Last March, the World Population Review claimed India’s and China’s populations stood at 1.428 billion and 1.425 billion respectively and both are clueless as to how to solve soaring youth unemployment.

What is ‘Demographic dividend’?

  • Demographic dividend refers to the growth in an economy that is the result of a change in the age structure of a country’s population.
  • It occurs when the proportion of working people in the total population is high.
  • India and China the most populous countries in the world with good demographic dividend is also facing unemployment issues.

A recent Pew survey estimates the current median Indian age at 28, as compared to China’s 39, suggesting India will continue to enjoy its demographic advantage up to the end of this century.
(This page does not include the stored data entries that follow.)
/-- The square root rounded once (R234, R310). -/
def FVal.sqrt (f : Fmt) (a : FVal) : Nat × Flags :=
  match a with
  | .nan s => (f.cnan, if s then Flags.iv else 0)
  | .inf n => if n then (f.cnan, Flags.iv) else (f.infinity false, 0)
  | .fin n m e =>
    if m = 0 then (f.zero n, 0)
    else if n then (f.cnan, Flags.iv)
    else
      -- shift so that the exponent is even and the root has more than mbits + 2 bits
      let k : Nat := 2 * (f.mbits + 4) + (if (e : Int) % 2 = 0 then 0 else 1)
      let mm := m * 2 ^ k
      let r := isqrt mm
      let s := if r * r = mm then 0 else 1
      f.rne false (2 * r + s) ((e - k) / 2 - 1)

/-- a · b + c rounded once (R234). -/
def FVal.fma (f : Fmt) (a b c : FVal) : Nat × Flags :=
  let zeroInf := (a.isZero && b.isInf) || (a.isInf && b.isZero)
  if zeroInf then (f.cnan, Flags.iv)
  else if a.isNan || b.isNan || c.isNan then (f.cnan, snanFlag [a, b, c])
  else
    let pn := a.neg != b.neg
    if a.isInf || b.isInf then
      if c.isInf && c.neg != pn then (f.cnan, Flags.iv) else (f.infinity pn, 0)
    else match a, b, c with
      | .fin _ m e, .fin _ m' e', .fin n'' _ e'' =>
        let p : FVal := .fin pn (m * m') (e + e')
        let e0 := min (e + e') e''
        f.rneInt (pn && n'') (p.at e0 + c.at e0) e0
      | _, _, .inf n => (f.infinity n, 0)
      | _, _, _ => (f.cnan, 0)

/-- The order of two numbers: a < b, with −0 equal to +0. False when either is a NaN. -/
def FVal.lt (a b : FVal) : Bool :=
  match a, b with
  | .nan _, _ | _, .nan _ => false
  | .inf n, .inf n' => n && !n'
  | .inf n, _ => n
  | _, .inf n => !n
  | .fin _ _ e, .fin _ _ e' => let e0 := min e e'; decide (a.at e0 < b.at e0)

/-- Equality of numbers, with −0 equal to +0; false when either is a NaN. -/
def FVal.eqv (a b : FVal) : Bool := !a.isNan && !b.isNan && !a.lt b && !b.lt a

/-- R234: minimum or maximum; a NaN operand gives the canonical NaN, and −0 is less than +0. -/
def Fmt.minmax (f : Fmt) (isMax : Bool) (x y : Nat) : Nat × Flags :=
  let a := f.decode x
  let b := f.decode y
  if a.isNan || b.isNan then (f.cnan, snanFlag [a, b])
  else
    let less : Bool := a.lt b || (a.isZero && b.isZero && a.neg && !b.neg)
    (if less != isMax then x else y, 0)

def Fmt.add (f : Fmt) (x y : Nat) : Nat × Flags := FVal.add f (f.decode x) (f.decode y)
def Fmt.sub (f : Fmt) (x y : Nat) : Nat × Flags := FVal.add f (f.decode x) (f.decode y).negate
def Fmt.mul (f : Fmt) (x y : Nat) : Nat × Flags := FVal.mul f (f.decode x) (f.decode y)
def Fmt.div (f : Fmt) (x y : Nat) : Nat × Flags := FVal.div f (f.decode x) (f.decode y)
def Fmt.sqrt (f : Fmt) (x : Nat) : Nat × Flags := FVal.sqrt f (f.decode x)
def Fmt.fma (f : Fmt) (x y z : Nat) : Nat × Flags := FVal.fma f (f.decode x) (f.decode y) (f.decode z)

/-- a · b − c (R310, R368). -/
def Fmt.fms (f : Fmt) (x y z : Nat) : Nat × Flags :=
  FVal.fma f (f.decode x) (f.decode y) (f.decode z).negate

/-- The sign flipped, a NaN kept canonical: the negation that follows a rounding (R310). -/
def Fmt.negResult (f : Fmt) (r : Nat × Flags) : Nat × Flags :=
  if (f.decode r.1).isNan then r else (if bits r.1 (f.width - 1) 1 = 1 then r.1 - 2 ^ (f.width - 1) else r.1 + 2 ^ (f.width - 1), r.2)

/-- −(a · b + c): the negation follows the rounding (R310). -/
def Fmt.fnma (f : Fmt) (x y z : Nat) : Nat × Flags := f.negResult (f.fma x y z)
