/-- The codes of GNT (R45). -/
def Moesi.code : Moesi → Nat
  | .i => 0 | .s => 1 | .e => 2 | .o => 3 | .m => 4

/-- The result of DSPROBE from an answer (R406): GNT, WB and DATA. -/
def probeResult (m : Msg) : Nat := Moesi.code m.gnt + 16 * bitOf m.wb + 32 * bitOf m.data.isSome

/-- The transaction that probes an agent's lines of a region (R55). -/
def Slice.recallOf (x : Slice) (agent line : Nat) (ver : Option (BitVec 8)) : Option Txn :=
  x.txns.find? fun t => t.kind == .recall && t.probes.any fun p =>
    p.agent == agent && p.line / 1024 == line / 1024 && (match ver with | some v => p.ver == v | none => true)

/-- A probe response with WB = 1 before the agent's WBK: the pair enters the filter; with the filter full, the transaction waits for
the WBK instead (R59). What has come already is waited for no more. -/
def State.awaitsWbk (s : State) (sl : Nat) (t : Txn) (m : Msg) : State × Txn :=
  let pair := (m.src, m.line)
  if !m.wb ∨ (s.sl sl).filter.contains pair ∨ t.came.contains pair then (s, t)
  else if 32 ≤ (s.sl sl).filter.length then (s, { t with awaitWb := t.awaitWb ++ [pair] })
  else (s.modSl sl fun x => { x with filter := x.filter ++ [pair] }, t)

/-- PACK or PDAT at the home (R48, R59): the answer to an outstanding probe of the same agent, line and version; or the answer of a
line of a region that is being probed (R55). Any other answer is discarded. -/
def State.onProbeAnswer (s : State) (m : Msg) : State :=
  let sl := m.dst - 0x80
  let hit (p : Probe) : Bool := p.agent == m.src && p.line == m.line && p.ver == m.ver
  let x := s.sl sl
  match x.txns.find? fun t => t.probes.any hit with
  | some t =>
    let r := s.awaitsWbk sl t m
    let held : Bool := r.2.awaitWb.contains (m.src, m.line)
    let s := match m.data with
      | some d => if held ∨ t.came.contains (m.src, m.line) then r.1 else r.1.takeData sl m.line d m.poison
      | none => r.1
    s.putTxn sl { r.2 with result := probeResult m, probes := t.probes.filter fun p => !hit p }
  | none =>
    match x.recallOf m.src m.line (some m.ver) with
    | none => s
    | some t =>
      if t.came.contains (m.src, m.line) then s
      else
        let r := s.awaitsWbk sl t m
        let s := match m.data with
          | some d => if r.2.awaitWb.contains (m.src, m.line) then r.1 else r.1.takeData sl m.line d m.poison
          | none => r.1
        s.modSl sl fun x => { x with txns := mapIf (fun u => u.id == t.id) (fun _ => r.2) x.txns }

/-- PACK to a replica push, recall or redirect message (R155). -/
def State.onReplicaAck (s : State) (m : Msg) : State :=
  let sl := m.dst - 0x80
  let refuse (h : Hot) : Hot := { h with
    helpers := h.helpers.filter (fun a => homeId a != m.src), ifaces := h.ifaces.filter (· != m.src) }
  let s := if m.stat = 2 then s.modSl sl fun x => { x with
      hot := (mapIf (fun h => h.line == m.line) refuse x.hot).filter fun h => !(h.active && h.helpers.isEmpty && h.ifaces.isEmpty) } else s
  s.answerProbe sl m.src m.line 0 id

/-- A probe reaches an agent (R47 to R49). -/
def State.onProbe (s : State) (k : ProbeKind) (m : Msg) : State :=
  let h := m.src - 0x80
  let back (line : Nat) (s : State) : State := if s.requestWaits h m.dst line then s.withdrawDeferred h m.dst line else s
  match k with
  | .sbinv =>
    let s := s.probeRegion m
    foldS (fun (e : Nat × ALine) (s : State) => if e.1 / 1024 = m.line / 1024 ∧ !e.2.deferred.isEmpty then back e.1 s else s)
      (s.linesOf m.dst) s
  | _ => back m.line (s.probe k m)

/-- WBA or WBX to the writer of a WBK. -/
def State.wbAck (s : State) (sl : Nat) (m : Msg) (a : Bool) : State :=
  s.sendRsp m.src (if a then .wba (replyTo sl m) else .wbx (replyTo sl m))

/-- The data of a WBK are taken. -/
def State.wbTake (s : State) (sl : Nat) (m : Msg) : State :=
  match m.data with
  | some d => s.takeData sl m.line d m.poison
  | none => s

/-- A writer's pointer is dropped from a level-10 node; a node without pointers becomes UNC (R51, R59). -/
def Node.dropPointer (n : Node) (a : Nat) : Node :=
  if n.level = 10 then
    let n := { n with sh := n.sh.filter (· != a), st := if n.st = .own ∧ n.owner = a then .shr else n.st }
    if n.st = .shr ∧ n.sh.isEmpty ∧ !n.ovf then { n with st := .unc } else n
  else n

/-- WBD or EVC at the home (R59): what a transaction waits for, or the answer to an outstanding probe of the line; cancelled by the
filter, by another version, or where no node covers the line (notes/assumptions/133.md); else accepted. -/
def State.onWriteBack (s : State) (m : Msg) : State :=
  let sl := m.dst - 0x80
  let x := s.sl sl
  match x.txns.find? fun t => t.awaitWb.contains (m.src, m.line) with
  | some t => ((s.wbTake sl m).putTxn sl { t with awaitWb := t.awaitWb.filter (· != (m.src, m.line)) }).wbAck sl m true
  | none =>
    match (x.txns.filter fun t => t.kind != .recall).findSome? fun t => t.probes.find? fun p => p.agent == m.src && p.line == m.line with
    | some p => ((s.wbTake sl m).answerProbe sl m.src m.line p.ver fun t => { t with result := 16 + 32 * bitOf m.data.isSome }).wbAck sl m true
    | none =>
      if x.filter.contains (m.src, m.line) then
        (s.setSl sl { x with filter := x.filter.filter (· != (m.src, m.line)) }).wbAck sl m false
      else
        let s := match x.recallOf m.src m.line none with
          | some t => s.modSl sl fun x => { x with
              txns := mapIf (fun u => u.id == t.id) (fun u => { u with came := u.came ++ [(m.src, m.line)] }) x.txns }
          | none => s
        match x.node m.line with
        | none => s.wbAck sl m false
        | some n =>
          if n.ver ≠ m.ver then s.wbAck sl m false
          else ((s.modSl sl fun x => x.setNode (n.dropPointer m.src)).wbTake sl m).wbAck sl m true
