/-- Takes the condition found with a pending result (R198, R210, R426): with later units issued, or for poison, the trap is
deferred to the unit the thread would issue next; otherwise it is precise at the waiting unit. Results with a condition of
their own end with it. -/
def State.deferTrap (s : State) (tk : Nat) (p : Pending) : State :=
  match s.thr tk with
  | none => s
  | some t =>
    let bad := t.pend.filter Pending.bad
    let s := foldS (fun q s => s.freeDst tk q) (bad.filter fun q => q.later || q.fault.isNone) s
    let s := s.modThr tk fun t => { t with pend := t.pend.filter fun q => !q.bad }
    match p.fault with
    | some (c, v) => if p.later then s.takeTrap tk c v t.pc false true else (s.undoUnit tk p).takeTrap tk c v p.upc false false
    | none => (s.releaseHeld tk p).takeTrap tk Cause.poison (p.poison.getD 0) t.pc false true

/-- The thread waits in a state; READY means that the unit is refused (R197). -/
def State.waitUnit (s : State) (tk : Nat) (st : TState) (park : Option Word) : State :=
  let s := s.modThr tk fun t => { t with st := st, park := park }
  if st = .ready then { s with unit := { s.unit with refused := true } } else s

/-- The thread waits for its pending results; once they are bound, a condition among them is taken. -/
def State.awaitResults (s : State) (tk : Nat) (t : Thread) (p : Pending) : State :=
  match t.pend.find? fun q => !q.complete with
  | some q => s.waitUnit tk (if p.complete then q.waitState else p.waitState) none
  | none => match t.pend.find? Pending.bad with
    | some q => s.deferTrap tk q
    | none => s

/-- A trap raised by the unit in issue (R228): pending results are bound first. -/
def State.unitTrap (s : State) (tk cause : Nat) (val : Word) (wordBit : Bool) : State :=
  match s.thr tk with
  | none => s
  | some t => match t.pend with
    | p :: _ => s.awaitResults tk t p
    | [] => s.takeTrap tk cause val s.unit.addr wordBit false

/-! ## C-class words -/

/-- What the body of a C-class word gives. -/
inductive CRes where
  /-- It completes; the PC is the given one, or the next unit's. -/
  | done (s : State) (pc : Option Word)
  | trap (cause : Nat) (val : Word)
  /-- It waits without effect and issues again; READY refuses it. -/
  | wait (s : State) (st : TState) (park : Option Word)

/-- What is fixed about a C-class word: its registers, and whether it is privileged, memory-class, opens a window, sends. -/
structure CSpec where
  n : Names := {}
  priv : Bool := false
  mem : Bool := false
  la : Bool := false
  sends : Bool := false
  /-- v registers and tiles that the word names without the rules of flumes: results of the matrix unit, and the flume that
  FBIND and FUNBIND name (R392, R425). -/
  hidV : List Nat := []
  hidZ : List Nat := []
  /-- A unit request (R412). -/
  unitReq : Bool := false
  deriving DecidableEq, Repr

/-- The registers and tiles that the word names; a tile by its place in the accumulator store (R260). -/
def CSpec.names (c : CSpec) (t : Thread) : Names :=
  { c.n with vd := c.n.vd ++ c.hidV, zs := c.hidZ.map (· + field t.zbase 0 8) }

/-! ## Units -/

/-- The words of the unit in issue. -/
def UnitCtx.words (u : UnitCtx) : Nat := if u.phase = .lone then 1 else 2

/-- A register that a pending result will write is read or written. -/
def Dst.hits (n : Names) : Dst → Bool
  | .g r => r != 0 && (n.gs.contains r || n.gd.contains r)
  | .v r => n.vs.contains r || n.vd.contains r
  | .z t => n.zs.contains t

/-- The pending result that holds back a unit of `k` words (R196, R352, R412). -/
def Thread.holdBack (t : Thread) (c : CSpec) (b : Names) (k : Nat) : Option Pending :=
  match t.pend.find? fun p => decide (p.window < k) || (p.dsts.any fun d => d.hits (c.names t) || d.hits b) ||
      ((c.mem || c.sends || !(t.portsOf (c.n.gd ++ b.gd)).isEmpty) && p.acq) ||
      (c.unitReq && p.kind == .matrix) with
  | some p => some p
  | none => if c.la ∧ 8 ≤ t.pend.length then t.pend.head? else none

/-- The two words name one destination register (R195, R286). -/
def Names.clash (a b : Names) : Bool :=
  (a.gd.any fun r => r != 0 && b.gd.contains r) || (a.vd.any fun r => b.vd.contains r) ||
    a.md.any fun r => r != 0 && b.md.contains r

/-- The messages that a unit would commit (R325). -/
def Thread.messages (t : Thread) (c : CSpec) (a : AEffect) : Nat :=
  bitOf c.sends + (t.portsOf c.n.gd).length + (t.portsOf a.n.gd).length

/-- TRAPVAL of BUNDLE (R287). -/
def UnitCtx.bundleVal (u : UnitCtx) : Word := u.word0.setWidth 64 ||| ((u.word1.setWidth 64 : Word) <<< 32)

/-- Pops the in-flumes that a word read. -/
def Thread.popFlumes (t : Thread) (l : List Nat) : Thread :=
  { t with flumes := t.flumes.map fun e =>
      if l.contains (24 + e.1) ∧ !e.2.out then (e.1, { e.2 with queue := e.2.queue.drop 1, bad := e.2.bad.drop 1, used := e.2.used + 1 }) else e }

/-- The pending results after a unit of `k` words: windows shrink, and units have issued since those that were there. -/
def ageResults (old : List Pending) (k : Nat) (l : List Pending) : List Pending :=
  l.map fun p => { p with window := p.window - k, later := p.later || old.any fun q => q.id == p.id }

/-- A condition of the pending result traps precisely at its unit while no later unit has issued (R210, R357, R426). -/
def Pending.precise (p : Pending) : Bool :=
  match p.kind with
  | .fullEmpty _ | .waitbar _ _ | .barPost _ | .matrix => true
  | _ => false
Status of Unemployment in China

  • The World Population Review announced China’s youth population was declining and the ageing population was rising.
  • In China, a high level of youth joblessness has generated a great deal of attention and discontent.
  • China is facing a new kind of epidemic: joblessness.

As per the report in a popular Chinese online journal, ‘one out of every five young urbanites are without work’.

Reasons

  • Supply-demand contradiction due to pandemic hit years.
  • China’s education sector.
  • China’s economic growth focus shifting from quantitative to qualitative growth.
  • China’s vocational education stream is perceived as unattractive, compared with regular schools that lead to academic careers.

What is the scene in India?

  • India too face the problem of unemployment similar to China and has reasons different from China.
  • India face a shortage of skilled personnel and many hands-on specialties.
  • India’s challenges ranges from numbers of school leavers to liberal arts graduates from universities and engineers from low-grade colleges who cannot find jobs.

What are the issues in skilling in India?

  • Short term courses - Entities such as the National Skill Development Corporation (NSDC) focused on short courses which is insufficient for real skill acquisition.
  • Autonomy - Industrial Training Institutes (ITIs) established after the 1960s are run by state governments and they resist transferring full control to their industrial partners.
  • Inadequate training - Many engineering colleges give inadequate training and the mushrooming private skilling institutes partly fills the gap.
  • Segmenting the school stream in the ‘middle school’ level requires for the real shift to skilling.
  • Lack of vocation focused schools - NEP 2020 aims to introduce vocational training in middle school but there are no vocation-focused schools to continue at secondary level.

What are the differences between Indian and China?

  • Similarities - Both the countries consider vocational courses as secondary and focus on academic careers.
  • Differences - The Indian youth do nothing remotely resembling China’s ‘lie flat’ phenomenon.

'Lying flat' (tang ping in Chinese) means taking a break from relentless work, a movement that took off during 2021 in China.

  • Indian youth chase varied options like pursuing the dream of prosperous foreign lands.
  • Their targets range from the US, the UK, the Gulf region, Europe, Africa and unexpected places like Malta and Japan.

What are the solutions?

  • Job creation has to be the topmost priority in both the countries.
  • Skilling, to effective outcome levels, should be our constant goal.
  • MSMEs the major employment creators should be boosted enough.
  • IT capabilities which are India’s innate asset must be valorised.
  • Manufacturing sector should also be given focus at the same time without any neglection.